/-- MASK (R84): d, a and b are mask numbers 0 to 15; MPOP and MFIRST write an S register. -/
def decMask (w : Nat) : Dec Instr :=
  let d := fld w 11 7
  let a := fld w 18 7
  let b := fld w 25 7
  if a ≤ 15 then
    match fld w 7 4 with
    | 0 => if d ≤ 15 ∧ b ≤ 15 then .ok (.mand (mreg d) (mreg a) (mreg b)) else .error .operand
    | 1 => if d ≤ 15 ∧ b ≤ 15 then .ok (.mor (mreg d) (mreg a) (mreg b)) else .error .operand
    | 2 => if d ≤ 15 ∧ b ≤ 15 then .ok (.mxor (mreg d) (mreg a) (mreg b)) else .error .operand
    | 3 => if d ≤ 15 ∧ b = 0 then .ok (.mnot (mreg d) (mreg a)) else .error .operand
    | 4 => if d ≤ 63 ∧ b = 0 then .ok (.mpop (sreg d) (mreg a)) else .error .operand
    | 5 => if d ≤ 63 ∧ b = 0 then .ok (.mfirst (sreg d) (mreg a)) else .error .operand
    | _ => .error .minor
  else .error .operand

/-- The S format (R74): V is legal in SSHR and SCMP only. -/
def withS3 (w : Nat) (v : Bool) (k : SReg → SReg → SReg → Instr) : Dec Instr :=
  zero? (if v then 0 else fld w 12 2) (k (sreg (fld w 14 6)) (sreg (fld w 20 6)) (sreg (fld w 26 6)))
def withSI (w : Nat) (v : Bool) (k : SReg → BitVec 12 → Instr) : Dec Instr :=
  zero? (if v then 0 else fld w 12 2) (k (sreg (fld w 14 6)) (imm12 w))

def scondOf (n : Nat) : SCond := match n with | 0 => .eq | 1 => .ne | 2 => .lt | _ => .le
def SCond.code : SCond → Nat | .eq => 0 | .ne => 1 | .lt => 2 | .le => 3

def decScalar (w : Nat) : Dec Instr :=
  let v := fld w 12 2
  if fld w 11 1 = 0 then
    match fld w 7 4 with
    | 0 => withS3 w false fun d a b => .sadd d a b
    | 1 => withS3 w false fun d a b => .ssub d a b
    | 2 => withS3 w false fun d a b => .smul d a b
    | 3 => withS3 w false fun d a b => .sand d a b
    | 4 => withS3 w false fun d a b => .sor d a b
    | 5 => withS3 w false fun d a b => .sxor d a b
    | 6 => withS3 w false fun d a b => .sshl d a b
    | 7 => if v ≤ 1 then withS3 w true fun d a b => .sshr (v == 1) d a b else .error .reserved
    | 8 => withS3 w true fun d a b => .scmp (scondOf v) d a b
    | 9 => if fld w 26 6 = 0 then withS3 w false fun d a _ => .smov d a else .error .reserved
    | 11 => if 2 ≤ v then withS3 w true fun d a b => .scmpU (v == 3) d a b else .error .reserved
    | _ => .error .minor
  else
    match fld w 7 4 with
    | 0 => withSI w false fun d i => .saddImm d i
    | 1 => withSI w false fun d i => .ssubImm d i
    | 2 => withSI w false fun d i => .smulImm d i
    | 3 => withSI w false fun d i => .sandImm d i
    | 4 => withSI w false fun d i => .sorImm d i
    | 5 => withSI w false fun d i => .sxorImm d i
    | 6 => withSI w false fun d i => .sshlImm d i
    | 7 => if v ≤ 1 then withSI w true fun d i => .sshrImm (v == 1) d i else .error .reserved
    | 8 => withSI w true fun d i => .scmpImm (scondOf v) d i
    | 10 => withSI w false fun d i => .smovi d i
    | 11 => if 2 ≤ v then withSI w true fun d i => .scmpUImm (v == 3) d i else .error .reserved
    | _ => .error .minor

/-- Size codes of R75. -/
def sizeOf? (n : Nat) : Dec MSize :=
  match n with
  | 0 => .ok .n8 | 1 => .ok .i8 | 2 => .ok .n16 | 3 => .ok .i16 | 4 => .ok .n32 | 5 => .ok .n64 | 6 => .ok .n128
  | _ => .error .operand
def MSize.code : MSize → Nat | .n8 => 0 | .i8 => 1 | .n16 => 2 | .i16 => 3 | .n32 => 4 | .n64 => 5 | .n128 => 6

def scopeOf (n : Nat) : Scope :=
  match n with
  | 0 => .wave | 1 => .team | 2 => .gang | 3 => .const | 4 => .die | 5 => .pkg | 6 => .domain | _ => .sys
def Scope.code : Scope → Nat
  | .wave => 0 | .team => 1 | .gang => 2 | .const => 3 | .die => 4 | .pkg => 5 | .domain => 6 | .sys => 7
def orderOf (n : Nat) : Order := match n with | 0 => .rlx | 1 => .acq | 2 => .rel | _ => .ar
def Order.code : Order → Nat | .rlx => 0 | .acq => 1 | .rel => 2 | .ar => 3

/-- The mode bit and O field (R75): in mode 1 the order is ACQ on loads and REL on stores. -/
def mmode? (w : Nat) (order : Nat) : Dec MMode :=
  if fld w 10 1 = 0 then .ok (.plain (imm7 w))
  else if fld w 30 2 = order ∧ fld w 25 2 = 0 then .ok (.ordered (scopeOf (fld w 27 3)))
  else .error .reserved

def withLoad (w : Nat) (k : MSize → MMode → Dst → Opd → Instr) : Dec Instr :=
  match sizeOf? (fld w 7 3), mmode? w 1, Dst.ofCode (fld w 11 7), Opd.ofCode (fld w 18 7) with
  | .ok z, .ok m, .ok d, .ok b => .ok (k z m d b)
  | _, _, _, _ => .error .operand
def withStore (w : Nat) (k : MSize → MMode → Opd → Opd → Instr) : Dec Instr :=
  match sizeOf? (fld w 7 3), mmode? w 2, Opd.ofCode (fld w 11 7), Opd.ofCode (fld w 18 7) with
  | .ok z, .ok m, .ok d, .ok b => .ok (k z m d b)
  | _, _, _, _ => .error .operand
/-- LDL, STL and LDK have mode 0 only (R75). -/
def withLoad0 (w : Nat) (k : MSize → BitVec 7 → Dst → Opd → Instr) : Dec Instr :=
  match sizeOf? (fld w 7 3), Dst.ofCode (fld w 11 7), Opd.ofCode (fld w 18 7) with
  | .ok z, .ok d, .ok b => zero? (fld w 10 1) (k z (imm7 w) d b)
  | _, _, _ => .error .operand
def withStore0 (w : Nat) (k : MSize → BitVec 7 → Opd → Opd → Instr) : Dec Instr :=
  match sizeOf? (fld w 7 3), Opd.ofCode (fld w 11 7), Opd.ofCode (fld w 18 7) with
  | .ok z, .ok d, .ok b => zero? (fld w 10 1) (k z (imm7 w) d b)
  | _, _, _ => .error .operand

/-- Operation codes of the atomic variant (R76). -/
def atomOpOf (n : Nat) : Dec AtomOp :=
  match n with
  | 0 => .ok .add | 1 => .ok .fadd | 2 => .ok .minI | 3 => .ok .minN | 4 => .ok .maxI | 5 => .ok .maxN
  | 6 => .ok .fmin | 7 => .ok .fmax | 8 => .ok .and | 9 => .ok .or | 10 => .ok .xor | 11 => .ok .xchg
  | 12 => .ok .cas | _ => .error .operand
def AtomOp.code : AtomOp → Nat
  | .add => 0 | .fadd => 1 | .minI => 2 | .minN => 3 | .maxI => 4 | .maxN => 5 | .fmin => 6 | .fmax => 7 | .and => 8
  | .or => 9 | .xor => 10 | .xchg => 11 | .cas => 12

def withAtom (w : Nat) (k : Order → Scope → IW → AtomOp → Opd → Opd → Instr) : Dec Instr :=
  match atomOpOf (fld w 7 4), Opd.ofCode (fld w 11 7), Opd.ofCode (fld w 18 7) with
  | .ok p, .ok d, .ok b =>
    zero? (fld w 26 1) (k (orderOf (fld w 30 2)) (scopeOf (fld w 27 3)) (iwOf (fld w 25 1)) p d b)
  | _, _, _ => .error .operand

/-- SLDG (R85): size code 4 or 5; I, V and b are 0. -/
def decSldg (w : Nat) : Dec Instr :=
  if fld w 8 3 = 2 then
    if fld w 11 3 = 0 ∧ fld w 26 6 = 0 then .ok (.sldg (iwOf (fld w 7 1)) (sreg (fld w 14 6)) (sreg (fld w 20 6)))
    else .error .reserved
  else .error .operand

def pfLevelOf (n : Nat) : Dec PfLevel :=
  match n with | 0 => .ok .l1 | 1 => .ok .const | 2 => .ok .die | _ => .error .operand
def PfLevel.code : PfLevel → Nat | .l1 => 0 | .const => 1 | .die => 2

def decPrefg (w : Nat) : Dec Instr :=
  match pfLevelOf (fld w 11 7), Opd.ofCode (fld w 18 7) with
  | .ok v, .ok b => zero? (fld w 7 4) (.prefg v (imm7 w) b)
  | _, _ => .error .operand

def decTags (w : Nat) : Dec Instr :=
  match fld w 7 4 with
  | 0 => withUnary w fun d a => .ok (.tlook d a)
  | 1 => withDAB w fun d a b => .ok (.tset d a b)
  | 2 => withUnary w fun d a => .ok (.tevict d a)
  | _ => .error .minor

/-- CTRL (R86): k and the fields the table gives as 0 must be 0. -/
def decCtrl (w : Nat) : Dec Instr :=
  let x := fld w 11 6
  let i := fld w 20 12
  if fld w 17 3 = 0 then
    match fld w 7 4 with
    | 0 => zero? x (.bra (imm12 w))
    | 1 => if x ≤ 15 then .ok (.brd (mreg x) (imm12 w)) else .error .operand
    | 2 => .ok (.call (sreg x) (imm12 w))
    | 3 => if x ≤ 15 then zero? i (.rjoinW (mreg x)) else .error .operand
    | 4 => zero? (x + i) .yieldW
    | 5 => zero? (x + i) .exit
    | 6 => zero? (x + i) .nopW
    | 7 => zero? x (.brk (imm12 w))
    | 8 => zero? x (.reform (imm12 w))
    | _ => .error .minor
  else .error .reserved

/-- CTRLX (R86): bit [17] is the link bit of FJMP. -/
def decCtrlx (w : Nat) : Dec Instr :=
  let x := fld w 11 6
  let i := fld w 20 12
  match fld w 7 4 with
  | 0 => zero? (fld w 17 15) (.jmpi (sreg x))
  | 1 => zero? (fld w 18 2) (.fjmp (fld w 17 1 == 1) (sreg x) (imm12 w))
  | 2 => zero? (fld w 17 15) (.ret (sreg x))
  | 3 => zero? (fld w 17 3 + fld w 23 9) (.cfetch (Fin.ofNat 8 (i % 8)) (sreg x))
  | _ => .error .minor

/-- The X format (R77): opt, Sc, Sb, Sa. -/
structure XF where
  opt : Nat
  c : Nat
  b : Nat
  a : Nat

def xf (w : Nat) : XF := ⟨fld w 29 3, fld w 23 6, fld w 17 6, fld w 11 6⟩

def hkindOf (n : Nat) : Dec HKind :=
  match n with
  | 2 => .ok .gang | 3 => .ok .const | 4 => .ok .die | 5 => .ok .pkg | 6 => .ok .domain | _ => .error .operand
def HKind.code : HKind → Nat | .gang => 2 | .const => 3 | .die => 4 | .pkg => 5 | .domain => 6
def FenceOrder.code : FenceOrder → Nat | .acq => 1 | .rel => 2 | .ar => 3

+++

* Work to be completed
Nothing but the lines above from the one containing "i => .sshlImm d i" through the one containing "i => .smovi d i" should appear in the answer, each repeated exactly.

* Exercise solution
    | 6 => withSI w false fun d i => .sshlImm d i
    | 7 => if v ≤ 1 then withSI w true fun d i => .sshrImm (v == 1) d i else .error .reserved
    | 8 => withSI w true fun d i => .scmpImm (scondOf v) d i
    | 10 => withSI w false fun d i => .smovi d i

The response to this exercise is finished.